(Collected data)
============
/-! ## setDom -/

@[simp] theorem State.setDom_regs (s : State) (d : Nat) (x : FwDom) : (s.setDom d x).regs = s.regs := rfl
@[simp] theorem State.setDom_latches (s : State) (d : Nat) (x : FwDom) : (s.setDom d x).latches = s.latches := rfl
@[simp] theorem State.setDom_locks (s : State) (d : Nat) (x : FwDom) : (s.setDom d x).locks = s.locks := rfl
@[simp] theorem State.setDom_time (s : State) (d : Nat) (x : FwDom) : (s.setDom d x).time = s.time := rfl
@[simp] theorem State.setDom_parts (s : State) (d : Nat) (x : FwDom) : (s.setDom d x).parts = s.parts := rfl
@[simp] theorem State.setDom_rings (s : State) (d : Nat) (x : FwDom) : (s.setDom d x).rings = s.rings := rfl
@[simp] theorem State.setDom_ports (s : State) (d : Nat) (x : FwDom) : (s.setDom d x).ports = s.ports := rfl
@[simp] theorem State.setDom_subs (s : State) (d : Nat) (x : FwDom) : (s.setDom d x).subs = s.subs := rfl
@[simp] theorem State.setDom_slots (s : State) (d : Nat) (x : FwDom) : (s.setDom d x).slots = s.slots := rfl
@[simp] theorem State.setDom_reads (s : State) (d : Nat) (x : FwDom) : (s.setDom d x).reads = s.reads := rfl
@[simp] theorem State.setDom_nextId (s : State) (d : Nat) (x : FwDom) : (s.setDom d x).nextId = s.nextId := rfl
@[simp] theorem State.setDom_arrays (s : State) (d : Nat) (x : FwDom) : (s.setDom d x).arrays = s.arrays := rfl
@[simp] theorem State.setDom_cores (s : State) (d : Nat) (x : FwDom) : (s.setDom d x).cores = s.cores := rfl
@[simp] theorem State.setDom_engines (s : State) (d : Nat) (x : FwDom) : (s.setDom d x).engines = s.engines := rfl
@[simp] theorem State.setDom_books (s : State) (d : Nat) (x : FwDom) : (s.setDom d x).books = s.books := rfl
@[simp] theorem State.setDom_xfers (s : State) (d : Nat) (x : FwDom) : (s.setDom d x).xfers = s.xfers := rfl
@[simp] theorem State.setDom_gsteps (s : State) (d : Nat) (x : FwDom) : (s.setDom d x).gsteps = s.gsteps := rfl
@[simp] theorem State.setDom_usteps (s : State) (d : Nat) (x : FwDom) : (s.setDom d x).usteps = s.usteps := rfl
@[simp] theorem State.setDom_upd (s : State) (d : Nat) (x : FwDom) : (s.setDom d x).upd = s.upd := rfl
@[simp] theorem State.setDom_mem (s : State) (d : Nat) (x : FwDom) : (s.setDom d x).mem = s.mem := rfl
@[simp] theorem State.setDom_xlt (s : State) (d : Nat) (x : FwDom) : (s.setDom d x).xlt = s.xlt := rfl
@[simp] theorem State.setDom_fab (s : State) (d : Nat) (x : FwDom) : (s.setDom d x).fab = s.fab := rfl
@[simp] theorem State.setDom_err (s : State) (d : Nat) (x : FwDom) : (s.setDom d x).err = s.err := rfl
@[simp] theorem State.setDom_boot (s : State) (d : Nat) (x : FwDom) : (s.setDom d x).boot = { s.boot with doms := smSet FwDom.init s.boot.doms d x } := rfl
@[simp] theorem State.setDom_hlt (s : State) (d : Nat) (x : FwDom) : (s.setDom d x).hlt = s.hlt := rfl
@[simp] theorem State.setDom_pwr (s : State) (d : Nat) (x : FwDom) : (s.setDom d x).pwr = s.pwr := rfl
@[simp] theorem State.setDom_notes (s : State) (d : Nat) (x : FwDom) : (s.setDom d x).notes = s.notes := rfl
@[simp] theorem State.setDom_out (s : State) (d : Nat) (x : FwDom) : (s.setDom d x).out = s.out := rfl
@[simp] theorem State.setDom_free (s : State) (d : Nat) (x : FwDom) : (s.setDom d x).free = s.free := rfl
@[simp] theorem State.setDom_pending (s : State) (d : Nat) (x : FwDom) : (s.setDom d x).pending = s.pending := rfl

/-! ## setMram -/

@[simp] theorem State.setMram_regs (s : State) (n : Nat) (x : MramS) : (s.setMram n x).regs = s.regs := rfl
@[simp] theorem State.setMram_latches (s : State) (n : Nat) (x : MramS) : (s.setMram n x).latches = s.latches := rfl
@[simp] theorem State.setMram_locks (s : State) (n : Nat) (x : MramS) : (s.setMram n x).locks = s.locks := rfl
@[simp] theorem State.setMram_time (s : State) (n : Nat) (x : MramS) : (s.setMram n x).time = s.time := rfl
@[simp] theorem State.setMram_parts (s : State) (n : Nat) (x : MramS) : (s.setMram n x).parts = s.parts := rfl
@[simp] theorem State.setMram_rings (s : State) (n : Nat) (x : MramS) : (s.setMram n x).rings = s.rings := rfl
@[simp] theorem State.setMram_ports (s : State) (n : Nat) (x : MramS) : (s.setMram n x).ports = s.ports := rfl
@[simp] theorem State.setMram_subs (s : State) (n : Nat) (x : MramS) : (s.setMram n x).subs = s.subs := rfl
@[simp] theorem State.setMram_slots (s : State) (n : Nat) (x : MramS) : (s.setMram n x).slots = s.slots := rfl
@[simp] theorem State.setMram_reads (s : State) (n : Nat) (x : MramS) : (s.setMram n x).reads = s.reads := rfl
@[simp] theorem State.setMram_nextId (s : State) (n : Nat) (x : MramS) : (s.setMram n x).nextId = s.nextId := rfl
@[simp] theorem State.setMram_arrays (s : State) (n : Nat) (x : MramS) : (s.setMram n x).arrays = s.arrays := rfl
@[simp] theorem State.setMram_cores (s : State) (n : Nat) (x : MramS) : (s.setMram n x).cores = s.cores := rfl
@[simp] theorem State.setMram_engines (s : State) (n : Nat) (x : MramS) : (s.setMram n x).engines = s.engines := rfl
@[simp] theorem State.setMram_books (s : State) (n : Nat) (x : MramS) : (s.setMram n x).books = s.books := rfl
@[simp] theorem State.setMram_xfers (s : State) (n : Nat) (x : MramS) : (s.setMram n x).xfers = s.xfers := rfl
@[simp] theorem State.setMram_gsteps (s : State) (n : Nat) (x : MramS) : (s.setMram n x).gsteps = s.gsteps := rfl
@[simp] theorem State.setMram_usteps (s : State) (n : Nat) (x : MramS) : (s.setMram n x).usteps = s.usteps := rfl
@[simp] theorem State.setMram_upd (s : State) (n : Nat) (x : MramS) : (s.setMram n x).upd = s.upd := rfl
@[simp] theorem State.setMram_mem (s : State) (n : Nat) (x : MramS) : (s.setMram n x).mem = s.mem := rfl
@[simp] theorem State.setMram_xlt (s : State) (n : Nat) (x : MramS) : (s.setMram n x).xlt = s.xlt := rfl
@[simp] theorem State.setMram_fab (s : State) (n : Nat) (x : MramS) : (s.setMram n x).fab = s.fab := rfl
@[simp] theorem State.setMram_err (s : State) (n : Nat) (x : MramS) : (s.setMram n x).err = s.err := rfl
@[simp] theorem State.setMram_boot (s : State) (n : Nat) (x : MramS) : (s.setMram n x).boot = { s.boot with mram := smSet MramS.init s.boot.mram n x } := rfl
@[simp] theorem State.setMram_hlt (s : State) (n : Nat) (x : MramS) : (s.setMram n x).hlt = s.hlt := rfl
@[simp] theorem State.setMram_pwr (s : State) (n : Nat) (x : MramS) : (s.setMram n x).pwr = s.pwr := rfl
@[simp] theorem State.setMram_notes (s : State) (n : Nat) (x : MramS) : (s.setMram n x).notes = s.notes := rfl
@[simp] theorem State.setMram_out (s : State) (n : Nat) (x : MramS) : (s.setMram n x).out = s.out := rfl
@[simp] theorem State.setMram_free (s : State) (n : Nat) (x : MramS) : (s.setMram n x).free = s.free := rfl
@[simp] theorem State.setMram_pending (s : State) (n : Nat) (x : MramS) : (s.setMram n x).pending = s.pending := rfl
============
▸ How to complete this task
Find "n x).xfers = s.xfers := rfl" in the data above, then repeat that line and all lines after it exactly, ending with the final line.

▸ Problem solution
@[simp] theorem State.setMram_xfers (s : State) (n : Nat) (x : MramS) : (s.setMram n x).xfers = s.xfers := rfl
@[simp] theorem State.setMram_gsteps (s : State) (n : Nat) (x : MramS) : (s.setMram n x).gsteps = s.gsteps := rfl
@[simp] theorem State.setMram_usteps (s : State) (n : Nat) (x : MramS) : (s.setMram n x).usteps = s.usteps := rfl
@[simp] theorem State.setMram_upd (s : State) (n : Nat) (x : MramS) : (s.setMram n x).upd = s.upd := rfl
@[simp] theorem State.setMram_mem (s : State) (n : Nat) (x : MramS) : (s.setMram n x).mem = s.mem := rfl
@[simp] theorem State.setMram_xlt (s : State) (n : Nat) (x : MramS) : (s.setMram n x).xlt = s.xlt := rfl
@[simp] theorem State.setMram_fab (s : State) (n : Nat) (x : MramS) : (s.setMram n x).fab = s.fab := rfl
@[simp] theorem State.setMram_err (s : State) (n : Nat) (x : MramS) : (s.setMram n x).err = s.err := rfl
@[simp] theorem State.setMram_boot (s : State) (n : Nat) (x : MramS) : (s.setMram n x).boot = { s.boot with mram := smSet MramS.init s.boot.mram n x } := rfl
@[simp] theorem State.setMram_hlt (s : State) (n : Nat) (x : MramS) : (s.setMram n x).hlt = s.hlt := rfl
@[simp] theorem State.setMram_pwr (s : State) (n : Nat) (x : MramS) : (s.setMram n x).pwr = s.pwr := rfl
@[simp] theorem State.setMram_notes (s : State) (n : Nat) (x : MramS) : (s.setMram n x).notes = s.notes := rfl
@[simp] theorem State.setMram_out (s : State) (n : Nat) (x : MramS) : (s.setMram n x).out = s.out := rfl
@[simp] theorem State.setMram_free (s : State) (n : Nat) (x : MramS) : (s.setMram n x).free = s.free := rfl
@[simp] theorem State.setMram_pending (s : State) (n : Nat) (x : MramS) : (s.setMram n x).pending = s.pending := rfl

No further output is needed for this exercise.